Here on the farm, we get to double-celebrate, because it’s my magazine designer, Carol’s, birthday too. We were born just three years apart on the very same day, and over the years, we’ve seen plenty of parallels in our personalities. Maybe there’s something to that astrology thing, after all.
I’m simply celebrating the day by taking the girls who work here (and Winnie, our Farmgirl Sister of the Year, who’s here for our Farmgirl Jubilee celebration) out to lunch, then spending quiet time with my family in the evening, but I thought it would be fun to find out how people have celebrated their birthdays over the ages and around the world.
Did you know …
• In ancient times, only kings had birthday celebrations.
Queen Elizabeth II’s Diamond Jubilee via Wikimedia Commons
• When you turn the age of your day of birth (if you’re born on the 6th, it would be when you turn 6), that’s called your Golden Birthday, Lucky Birthday, Grand Birthday, or Star Birthday.
• If you’re Chinese and you’re born on the same day as me, you’re a year older than me! The Chinese count your first year, which we don’t in the Western world.
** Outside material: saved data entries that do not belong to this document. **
-- ==== Sys2Proof/Laws/Operands.lean ====
section
/-! SUPPORT. What the operands' functions give: elements of the vectors the units build, and when a Block can be fetched. -/

namespace Sys2Proof.Machine

@[simp] theorem decodeBlock_getElem (blk : Vector Byte 64) (i : Nat) (hi : i < 16) :
    (decodeBlock blk)[i] = wordOfBytes blk[4 * i] blk[4 * i + 1] blk[4 * i + 2] blk[4 * i + 3] := by
  simp [decodeBlock]

theorem loadFirst16_getElem_low (first : Vector Word 16) (w : Vector Word 80) {i : Nat} (hi : i < 16) :
    (loadFirst16 first w)[i] = first[i] := by
  simp [loadFirst16, hi]

theorem loadFirst16_getElem_high (first : Vector Word 16) (w : Vector Word 80) {i : Nat} (hi : i < 80)
    (hlow : 16 ≤ i) : (loadFirst16 first w)[i] = w[i] := by
  have hnot : ¬ i < 16 := by omega
  simp [loadFirst16, hnot]

@[simp] theorem formatDigest_getElem (h : Vector Word 5) (n : Nat) (hn : n < 40) :
    (formatDigest h)[n] = hexChar (nibble h[n / 8] (n % 8)) := by
  simp [formatDigest]

@[simp] theorem blockOf_getElem (stream : List Byte) (k i : Nat) (hi : i < 64) :
    (blockOf stream k)[i] = stream.getD (64 * k + i) 0 := by
  simp [blockOf]

/-- R122, R129: the padded length is 64 times the Block count. -/
theorem pad_length (m : List Byte) : (pad m).length = 64 * blockCount m.length := by
  simp only [pad, List.length_append, List.length_cons, List.length_nil, List.length_replicate, List.length_map,
    List.length_range, zeroFill, blockCount]
  omega

/-- The iteration of EXPAND at i changes element i only. -/
theorem expandAt_getElem_other (w : Vector Word 80) {i k : Nat} (hk : k < 80) (hne : i ≠ k) :
    (expandAt w i)[k] = w[k] := by
  unfold expandAt
  split
  · exact Vector.getElem_set_ne _ _ hne
  · rfl

/-- The iteration of EXPAND at i gives element i the recurrence. -/
theorem expandAt_getElem_same (w : Vector Word 80) {i : Nat} (hlow : 16 ≤ i) (hi : i < 80) :
    (expandAt w i)[i] = rotl (w[i - 3] ^^^ w[i - 8] ^^^ w[i - 14] ^^^ w[i - 16]) 1 := by
  unfold expandAt
  rw [dif_pos ⟨hlow, hi⟩]
  exact Vector.getElem_set_self _

/-- Iterations above k leave element k. -/
theorem foldl_expandAt_getElem_below (n start : Nat) (w : Vector Word 80) {k : Nat} (hk : k < 80)
    (hbelow : k < start) : ((List.range' start n).foldl expandAt w)[k] = w[k] := by
  induction n generalizing start w with
  | zero => simp
  | succ n ih =>
    rw [List.range'_succ, List.foldl_cons, ih (start + 1) (expandAt w start) (by omega)]
    exact expandAt_getElem_other w hk (by omega)

/-- A Block is fetched exactly where every stream byte of it is there, and it then holds those bytes. -/
theorem streamBlock_eq_some {s : State} {block : Vector Byte 64} (hblock : streamBlock s = some block) :
    ∀ i (hi : i < 64), streamByte s (blockIndex s i) = some block[i] := by
  intro i hi
  unfold streamBlock at hblock
  split at hblock
  · rename_i hall
    simp only [List.all_eq_true, List.mem_range] at hall
    obtain ⟨v, hv⟩ := Option.isSome_iff_exists.mp (hall i hi)
    have hb := Option.some.inj hblock
    simp [← hb, hv]
  · cases hblock

theorem streamBlock_isSome {s : State}
    (hall : ∀ i, i < 64 → (streamByte s (blockIndex s i)).isSome = true) : ∃ block, streamBlock s = some block := by
  unfold streamBlock
  rw [if_pos (by simpa [List.all_eq_true] using hall)]
  exact ⟨_, rfl⟩

theorem streamBlock_eq_none {s : State} {i : Nat} (hi : i < 64) (hnone : streamByte s (blockIndex s i) = none) :
    streamBlock s = none := by
  unfold streamBlock
  rw [if_neg]
  intro hall
  simp only [List.all_eq_true, List.mem_range] at hall
  have := hall i hi
  simp [hnone] at this

theorem blockBeyondMsg_eq_true {s : State} :
    blockBeyondMsg s = true ↔ ∃ i, i < 64 ∧ blockIndex s i < s.msglen ∧ s.cfg.msgCap ≤ blockIndex s i := by
  simp [blockBeyondMsg, List.any_eq_true]

/-- Only a message byte can be missing from the padded stream (R124). -/
theorem streamByte_eq_none {s : State} {j : Nat} (hnone : streamByte s j = none) :
    j < s.msglen ∧ Memory.read s.mem j = none := by
  unfold streamByte at hnone
  split at hnone
  · exact ⟨‹_›, hnone⟩
  · split at hnone <;> [cases hnone; (split at hnone <;> [cases hnone; (split at hnone <;> cases hnone)])]

end Sys2Proof.Machine
end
A newborn baby’s age is 1; at the end of their first year (12 months old), they’re 2. Glad I’m not Chinese today … just sayin’.
• The tradition of having a party on your birthday started because of a superstition that evil spirits were especially attracted to a person on their birthday, so the person’s family and friends would gather to protect the person with good wishes, festivity, and presents.
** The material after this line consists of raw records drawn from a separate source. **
-- ==== Sys2Proof/Proofs/Formatter.lean ====
section
/-! PROOFS. The digest formatter (spec/44_formatter.md): the character of each nibble (R96, R97, R190), that the string
determines the accumulators, and the views of the digest (spec/30_encoding.md R94, R95). -/

namespace Sys2Proof.Proofs.Formatter

open Sys2Proof.Machine Sys2Proof.Proofs.Exceptions

section Nibble

theorem nibble_eq (x : Word) (j : Nat) : nibble x j = x.toNat / 2 ^ (28 - 4 * j) % 16 := by
  rw [nibble, BitVec.toNat_and, BitVec.toNat_ushiftRight, Nat.shiftRight_eq_div_pow]
  exact Nat.and_two_pow_sub_one_eq_mod _ 4

theorem nibble_lt (x : Word) (j : Nat) : nibble x j < 16 := nibble_eq x j ▸ Nat.mod_lt _ (by decide)

/-- R97: the sixteen characters (log 19). -/
theorem hexChar_eq_table : ∀ v : Fin 16,
    [0x30#8, 0x31#8, 0x32#8, 0x33#8, 0x34#8, 0x35#8, 0x36#8, 0x37#8, 0x38#8, 0x39#8, 0x41#8, 0x42#8, 0x43#8, 0x44#8,
      0x45#8, 0x46#8][v.val]? = some (hexChar v.val) := by
  decide

theorem hexChar_injective : ∀ u v : Fin 16, hexChar u.val = hexChar v.val → u = v := by decide

/-- R96: the eight nibbles of a Word determine it. -/
theorem word_eq_of_nibble_eq {x y : Word} (same : ∀ j, j < 8 → nibble x j = nibble y j) : x = y := by
  simp only [nibble_eq] at same
  have nibble0 := same 0 (by decide)
  have nibble1 := same 1 (by decide)
  have nibble2 := same 2 (by decide)
  have nibble3 := same 3 (by decide)
  have nibble4 := same 4 (by decide)
  have nibble5 := same 5 (by decide)
  have nibble6 := same 6 (by decide)
  have nibble7 := same 7 (by decide)
  have := x.isLt
  have := y.isLt
  apply BitVec.eq_of_toNat_eq
  omega

theorem formatDigest_getElem_of_word (h : Vector Word 5) {i j : Nat} (hi : i < 5) (hj : j < 8) :
    (formatDigest h)[8 * i + j] = hexChar (nibble h[i] j) := by
  have word : (8 * i + j) / 8 = i := by omega
  have place : (8 * i + j) % 8 = j := by omega
  simp [word, place]

end Nibble

/-- Settles O25: FORMAT writes `formatDigest`, whose characters are the table's. -/
theorem formatWritesUpperCaseHex : Obligations.FormatWritesUpperCaseHex := by
  intro s
  refine ⟨formatDigest s.h, exec_format s, fun i j => ?_⟩
  rw [formatDigest_getElem_of_word s.h i.isLt j.isLt, ← nibble_eq]
  exact hexChar_eq_table ⟨nibble s.h[i.val] j, nibble_lt _ _⟩

/-- Settles O26: a character determines its nibble, and eight nibbles their Word. -/
theorem formatIsInjective : Obligations.FormatIsInjective := by
  intro g h same
  ext i hi : 1
  refine word_eq_of_nibble_eq fun j hj => ?_
  have sameChar : hexChar (nibble g[i] j) = hexChar (nibble h[i] j) := by
    rw [← formatDigest_getElem_of_word g hi hj, ← formatDigest_getElem_of_word h hi hj, same]
  exact Fin.mk.inj (hexChar_injective ⟨_, nibble_lt _ _⟩ ⟨_, nibble_lt _ _⟩ sameChar)

section Views
variable (h : Vector Word 5)

theorem append_word_toNat {v : Nat} (x : BitVec v) (y : Word) : (x ++ y).toNat = x.toNat * 2 ^ 32 + y.toNat := by
  rw [BitVec.toNat_append, ← Nat.shiftLeft_add_eq_or_of_lt y.isLt, Nat.shiftLeft_eq]

theorem digestBits_toNat :
    (digestBits h).toNat =
      (((h[0].toNat * 2 ^ 32 + h[1].toNat) * 2 ^ 32 + h[2].toNat) * 2 ^ 32 + h[3].toNat) * 2 ^ 32 + h[4].toNat := by
  unfold digestBits
  iterate 4 rw [append_word_toNat]

/-- R94: H[i] stands at bits 159 - 32 i to 128 - 32 i. -/
theorem digestBits_extractLsb' (i : Fin 5) : (digestBits h).extractLsb' (128 - 32 * i.val) 32 = h[i.val] := by
  apply BitVec.eq_of_toNat_eq
  rw [BitVec.extractLsb'_toNat, Nat.shiftRight_eq_div_pow, digestBits_toNat]
  have bound0 := h[0].isLt
  have bound1 := h[1].isLt
  have bound2 := h[2].isLt
  have bound3 := h[3].isLt
  have bound4 := h[4].isLt
  match i with
  | 0 | 1 | 2 | 3 | 4 => simp; omega

/-- R95: byte n is cut from Word n / 4. -/
theorem digestByte_eq_extractLsb' (n : Fin 20) :
    digestByte h n = (h[n.val / 4]'(by omega)).extractLsb' (24 - 8 * (n.val % 4)) 8 := rfl

theorem digestByte_toNat (n : Fin 20) :
    (digestByte h n).toNat = (h[n.val / 4]'(by omega)).toNat / 2 ^ (24 - 8 * (n.val % 4)) % 2 ^ 8 := by
  rw [digestByte_eq_extractLsb', BitVec.extractLsb'_toNat, Nat.shiftRight_eq_div_pow]

theorem digestByte_eq_extractLsb'_digestBits (n : Fin 20) :
    digestByte h n = (digestBits h).extractLsb' (152 - 8 * n.val) 8 := by
  have word := digestBits_extractLsb' h ⟨n.val / 4, by omega⟩
  refine BitVec.eq_of_getLsbD_eq fun b hb => ?_
  have inWord : 24 - 8 * (n.val % 4) + b < 32 := by omega
  have place : 128 - 32 * (n.val / 4) + (24 - 8 * (n.val % 4) + b) = 152 - 8 * n.val + b := by omega
  rw [digestByte_eq_extractLsb', ← word]
  simp only [BitVec.getLsbD_extractLsb', inWord, place, decide_true, Bool.true_and]

/-- R96: the high nibble of byte n is nibble 2 n of the string. -/
theorem nibble_even (n : Fin 20) :
    nibble (h[2 * n.val / 8]'(by omega)) (2 * n.val % 8) = (digestByte h n).toNat / 16 := by
  have sameWord : 2 * n.val / 8 = n.val / 4 := by omega
  have shift : 28 - 4 * (2 * n.val % 8) = 24 - 8 * (n.val % 4) + 4 := by omega
  simp only [sameWord]
  rw [nibble_eq, digestByte_toNat, shift, pow_add, ← Nat.div_div_eq_div_mul]
  omega

theorem nibble_odd (n : Fin 20) :
    nibble (h[(2 * n.val + 1) / 8]'(by omega)) ((2 * n.val + 1) % 8) = (digestByte h n).toNat % 16 := by
  have sameWord : (2 * n.val + 1) / 8 = n.val / 4 := by omega
  have shift : 28 - 4 * ((2 * n.val + 1) % 8) = 24 - 8 * (n.val % 4) := by omega
  simp only [sameWord]
  rw [nibble_eq, digestByte_toNat, shift]
  omega

end Views

/-- Settles O27: byte n is cut from Word n / 4, and its two nibbles are nibbles 2 n and 2 n + 1 of the string. -/
theorem digestViewsAgree : Obligations.DigestViewsAgree := by
  intro h
  refine ⟨digestBits_extractLsb' h, digestByte_eq_extractLsb'_digestBits h, fun n => ⟨?high, ?low⟩⟩
  case high => rw [formatDigest_getElem, nibble_even]
  case low => rw [formatDigest_getElem, nibble_odd]

end Sys2Proof.Proofs.Formatter
end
Photo, Sharon Pruitt via Wikimedia Commons
• If you’re Vietnamese, you’ll celebrate your birthday with every other person in Vietnam on Vietnamese New Year, or Tet, “Feast of the First Morning of the First Day,” in January or February.
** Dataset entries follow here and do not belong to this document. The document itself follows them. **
-- ==== Sys2Proof/Proofs/HostPort.lean ====
section
/-! PROOFS. What a step does at each of the host's moves (spec/20_memory.md R63, R64; spec/45_orchestration.md R202,
R205, R212; spec/10_state.md R33, R38): the operation it runs or the host operation it makes, and the cases of each. -/

namespace Sys2Proof.Proofs.HostPort

open Sys2Proof.Machine Sys2Proof.Proofs.Exceptions Sys2Proof.Proofs.Encoding Sys2Proof.Proofs.StatusFlags

section Step
variable {s : State} {rest : List HostMove}

theorem popMove_eq {move : HostMove} (pending : s.script = move :: rest) : s.popMove = { s with script := rest } := by
  rw [State.popMove, pending, List.tail_cons]

/-- A step with no host move pending is the operation of PHASE. -/
theorem step_of_no_move (noMove : s.script = []) : step s = exec (decodePhase s.phase) s :=
  step_of_fetch (fetch_empty noMove)

theorem step_of_tick (pending : s.script = .tick :: rest) :
    step s = exec (decodePhase s.phase) { s with script := rest } := by
  have fetched : fetch s = some (decodePhase s.phase, s.popMove) := by simp [fetch, pending]
  rw [step_of_fetch fetched, popMove_eq pending]

theorem step_of_wait (pending : s.script = .wait :: rest) (busy : s.busy = true) :
    step s = exec (decodePhase s.phase) s :=
  step_of_fetch (by simp [fetch, pending, busy])

theorem step_of_cmd {v : Nat} (fits : v < 256) (pending : s.script = .writeReg 3 v :: rest) :
    step s = exec (decodeCmd (BitVec.ofNat 8 v)) { s with script := rest } := by
  have isCmd : portReg 3 = some .cmd := rfl
  have fetched : fetch s = some (decodeCmd (BitVec.ofNat 8 v), s.popMove) := by simp [fetch, pending, isCmd, fits]
  rw [step_of_fetch fetched, popMove_eq pending]

/-- A host move that runs no operation is made on the state without it. -/
theorem step_of_hostMove {move : HostMove} (pending : s.script = move :: rest) (noOperation : fetch s = none) :
    step s = hostMove move { s with script := rest } := by
  rw [step_of_no_fetch noOperation, portStep, pending, popMove_eq pending]

theorem step_of_reset (pending : s.script = .reset :: rest) :
    step s = .next { s with script := rest }.resetCore :=
  step_of_hostMove pending (by simp [fetch, pending])

theorem step_of_writeMsg {addr : Nat} {v : Byte} (pending : s.script = .writeMsg addr v :: rest) :
    step s = .next (hostWriteMsg addr v { s with script := rest }) :=
  step_of_hostMove pending (by simp [fetch, pending])

theorem step_of_readMsg {addr : Nat} (pending : s.script = .readMsg addr :: rest) : step s = .refused .msgNotReadable :=
  step_of_hostMove pending (by simp [fetch, pending])

theorem step_of_readReg {reg : Nat} (pending : s.script = .readReg reg :: rest) :
    step s = hostReadReg reg { s with script := rest } :=
  step_of_hostMove pending (by simp [fetch, pending])

/-- A register write that is not a CMD value is the port's own. -/
theorem step_of_writeReg {reg v : Nat} (pending : s.script = .writeReg reg v :: rest)
    (notCommand : ¬ (portReg reg = some .cmd ∧ v < 256)) : step s = hostWriteReg reg v { s with script := rest } :=
  step_of_hostMove pending (by simp only [fetch, pending, if_neg notCommand])

theorem step_of_writeLen {v : Nat} (pending : s.script = .writeReg 2 v :: rest) (fits : v < 2 ^ s.cfg.lenBits) :
    step s = .next (hostWriteLen v { s with script := rest }) := by
  have isLen : portReg 2 = some .msglen := rfl
  rw [step_of_writeReg pending (by simp [isLen])]
  simp only [hostWriteReg, isLen, if_pos fits]

end Step

theorem decode_phase4_setWidth (p : BitVec 4) : decode .phase4 [p.setWidth 8] = .ok (decodePhase p, []) := by
  revert p
  decide

/-- Settles O3: the decoder reads `decodePhase` from PHASE and `decodeCmd` from the value written. -/
theorem stepRunsTheDecodedOperation : Obligations.StepRunsTheDecodedOperation := by
  refine ⟨fun s i decoded => ?core, fun s v i rest decoded pending => ?command⟩
  case core =>
    cases (decode_phase4_setWidth s.phase).symm.trans decoded
    exact ⟨step_of_no_move, fun _ => step_of_tick, fun _ => step_of_wait⟩
  case command =>
    cases decoded
    rw [step_of_cmd v.isLt pending, BitVec.ofNat_toNat, BitVec.setWidth_eq]

/-- R33: STATUS after reset reads the registers R38 gives. -/
theorem status_resetCore (s : State) : s.resetCore.status = 0 := by
  have sameFlags : s.resetCore.status = State.reset.status := rfl
  rw [sameFlags]
  decide

/-- Settles O4: `resetCore` writes the reset values and keeps the model's own fields. -/
theorem resetLeavesIdleAndNothingWritten : Obligations.ResetLeavesIdleAndNothingWritten := fun _ _ pending =>
  ⟨_, step_of_reset pending, rfl, rfl, rfl, status_resetCore _, fun _ => rfl, rfl, rfl, rfl, rfl⟩

/-- Settles O28: `noStep` and the CMD no-operation answer the state they are given (log 8). -/
theorem waitingOperationsChangeNothing : Obligations.WaitingOperationsChangeNothing := fun _ _ => ⟨rfl, rfl, rfl, rfl⟩

section Start
variable {s : State} (ignored : BitVec 7)

theorem exec_start_of_busy (busy : s.busy = true) : exec (.start ignored) s = .next (s.raise .reentry) := by
  have answer : execStart ignored s = .next (s.raise .reentry) := by
    simpa [busy, faulted_eq_false_of_busy busy] using execStart_cases ignored s
  exact answer

variable (notFaulted : s.faulted = false) (notBusy : s.busy = false)
include notFaulted notBusy

theorem exec_start_of_unwritten (unwritten : s.msglenWritten = false) :
    exec (.start ignored) s = .next (s.raise .uninit) := by
  have answer : execStart ignored s = .next (s.raise .uninit) := by
    simpa [notFaulted, notBusy, unwritten] using execStart_cases ignored s
  exact answer

theorem exec_start_of_tooLong (written : s.msglenWritten = true) (tooLong : s.cfg.msgCap < s.msglen) :
    exec (.start ignored) s = .next (s.raise .alloc) := by
  have answer : execStart ignored s = .next (s.raise .alloc) := by
    simpa [notFaulted, notBusy, written, tooLong, tooLong.not_ge] using execStart_cases ignored s
  exact answer

theorem exec_start_of_accepted (written : s.msglenWritten = true) (fits : s.msglen ≤ s.cfg.msgCap) :
    exec (.start ignored) s = .next { s with lenovf := false, phase := phaseInit } := by
  have answer : execStart ignored s = .next ({ s with lenovf := false }.goto phaseInit) := by
    simpa [notFaulted, notBusy, written, fits, fits.not_gt] using execStart_cases ignored s
  exact answer

end Start

/-- Settles O30: one lemma for each case of R205. -/
theorem startFollowsItsCases : Obligations.StartFollowsItsCases := by
  intro s ignored
  refine ⟨fun faulted => execStart_of_faulted ignored (faulted_iff.mpr faulted),
    fun low high => exec_start_of_busy ignored (busy_iff.mpr ⟨low, high⟩), fun waiting => ?waiting⟩
  obtain ⟨notFaulted, notBusy⟩ := flags_of_idle_or_done waiting
  exact ⟨exec_start_of_unwritten ignored notFaulted notBusy, exec_start_of_tooLong ignored notFaulted notBusy,
    exec_start_of_accepted ignored notFaulted notBusy⟩

section Write
variable {s : State} (addr : Nat) (v : Byte) (n : Nat)

theorem hostWriteMsg_of_busy (busy : s.busy = true) : hostWriteMsg addr v s = s.raise .inputMutated := by
  simpa [busy, faulted_eq_false_of_busy busy] using hostWriteMsg_cases addr v s

theorem hostWriteLen_of_busy (busy : s.busy = true) : hostWriteLen n s = s.raise .inputMutated := by
  simpa [busy, faulted_eq_false_of_busy busy] using hostWriteLen_cases n s

variable (waiting : s.phase = phaseIdle ∨ s.phase = phaseDone)
include waiting

theorem hostWriteMsg_of_beyond (beyond : s.cfg.msgCap ≤ addr) : hostWriteMsg addr v s = s.raise .alloc := by
  obtain ⟨notFaulted, notBusy⟩ := flags_of_idle_or_done waiting
  simpa [notFaulted, notBusy, beyond, beyond.not_gt] using hostWriteMsg_cases addr v s

theorem hostWriteMsg_of_accepted (inside : addr < s.cfg.msgCap) :
    hostWriteMsg addr v s = { s with mem := Memory.write s.mem addr v } := by
  obtain ⟨notFaulted, notBusy⟩ := flags_of_idle_or_done waiting
  simpa [notFaulted, notBusy, inside, inside.not_ge] using hostWriteMsg_cases addr v s

theorem hostWriteLen_of_accepted : hostWriteLen n s = { s with msglen := n, msglenWritten := true } := by
  obtain ⟨notFaulted, notBusy⟩ := flags_of_idle_or_done waiting
  simpa [notFaulted, notBusy] using hostWriteLen_cases n s

end Write

/-- Settles O31: one lemma for each case of R63, and the laws of a memory write. -/
theorem hostWriteMsgFollowsItsCases : Obligations.HostWriteMsgFollowsItsCases := by
  intro s addr v rest pending
  rw [step_of_writeMsg pending]
  refine ⟨fun faulted => ?faulted, fun low high => ?busy,
    fun waiting => ⟨fun beyond => ?beyond, fun inside => ?accepted⟩⟩
  case faulted => exact congrArg Host.Outcome.next (hostWriteMsg_of_faulted addr v (faulted_iff.mpr faulted))
  case busy => exact congrArg Host.Outcome.next (hostWriteMsg_of_busy addr v (busy_iff.mpr ⟨low, high⟩))
  case beyond => exact congrArg Host.Outcome.next (hostWriteMsg_of_beyond addr v waiting beyond)
  case accepted =>
    exact ⟨_, congrArg Host.Outcome.next (hostWriteMsg_of_accepted addr v waiting inside),
      Memory.read_write_same s.mem addr v, fun _ => Memory.read_write_other s.mem v⟩

/-- Settles O32: one lemma for each case of R64. -/
theorem hostWriteLenFollowsItsCases : Obligations.HostWriteLenFollowsItsCases := by
  intro s v rest pending fits
  rw [step_of_writeLen pending fits]
  refine ⟨fun faulted => ?faulted, fun low high => ?busy, fun waiting => ?accepted⟩
  case faulted => exact congrArg Host.Outcome.next (hostWriteLen_of_faulted v (faulted_iff.mpr faulted))
  case busy => exact congrArg Host.Outcome.next (hostWriteLen_of_busy v (busy_iff.mpr ⟨low, high⟩))
  case accepted => exact congrArg Host.Outcome.next (hostWriteLen_of_accepted v waiting)

section Read
variable (s : State)

theorem portReg_h : ∀ i : Fin 5, portReg (4 + i.val) = some (.h i) := by decide

theorem portReg_hex : ∀ n : Fin 40, portReg (16 + n.val) = some (.hex n) := by decide

theorem hostReadReg_h (i : Fin 5) : hostReadReg (4 + i.val) s = .next (hostReadH i s) := by
  simp only [hostReadReg, portReg_h]

theorem hostReadReg_hex (n : Fin 40) : hostReadReg (16 + n.val) s = .next (hostReadHex n s) := by
  simp only [hostReadReg, portReg_hex]

theorem hostReadLen_cases :
    (s.msglenWritten = true ∧ hostReadLen s = s.reply (.length s.msglen)) ∨
    (s.msglenWritten = false ∧ ∃ v, v < 2 ^ s.cfg.lenBits ∧ hostReadLen s = (s.reply (.length v)).draw) := by
  unfold hostReadLen
  cases s.msglenWritten with
  | true => exact .inl ⟨rfl, rfl⟩
  | false => exact .inr ⟨rfl, _, Nat.mod_lt _ (Nat.two_pow_pos _), rfl⟩

theorem hostReadH_cases (i : Fin 5) :
    (s.phase = phaseDone ∧ hostReadH i s = s.reply (.word (.h i) s.h[i.val])) ∨
    (s.phase ≠ phaseDone ∧ ∃ v, hostReadH i s = (s.reply (.word (.h i) v)).draw) := by
  unfold hostReadH
  by_cases done : s.phase = phaseDone
  · exact .inl ⟨done, if_pos (isDone_iff.mpr done)⟩
  · exact .inr ⟨done, _, if_neg (mt isDone_iff.mp done)⟩

theorem hostReadHex_cases (n : Fin 40) :
    (s.phase = phaseDone ∧ hostReadHex n s = s.reply (.byte (.hex n) s.hex[n.val])) ∨
    (s.phase ≠ phaseDone ∧ ∃ v, hostReadHex n s = (s.reply (.byte (.hex n) v)).draw) := by
  unfold hostReadHex
  by_cases done : s.phase = phaseDone
  · exact .inl ⟨done, if_pos (isDone_iff.mpr done)⟩
  · exact .inr ⟨done, _, if_neg (mt isDone_iff.mp done)⟩

end Read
• If you’re Hungarian, instead of getting birthday spankings, you get your earlobes pulled! The “puller” then wishes you well with the saying, “God bless you; live so long so your ears reach your ankles.”
Photo, C. Flynn via Wikimedia Commons
• Koreans celebrate a person’s 60th birthday with a special celebration called hwangap. They believe that 60 is an auspicious year, the year when the Korean zodiac has completed its 60-year cycle. In ancient times, it was also uncommon for a person to live to the ripe old age of 60, so double reason for a celebration! Hwangap is now celebrated on a person’s 70th birthday.
• And the largest birthday celebration in the U.S.? No, not Mariah Carey, who’s known for her over-the-top love of holidays. It’s not even for a living person, and it’s not even held in the town of their birth. It’s for good, old George Washington, in Laredo, Texas, and the celebration started nearly 100 years after his death. The month-long celebration is now held every year in February and attracts over 400,000 celebrants to balls, festivals, parades, concerts, fireworks, and more.
Photo, Shin-改 T via Wikimedia Commons
Let’s just say I’m glad I’m not in Texas or Hungary, and I hope to celebrate my hwangap a few years down the road.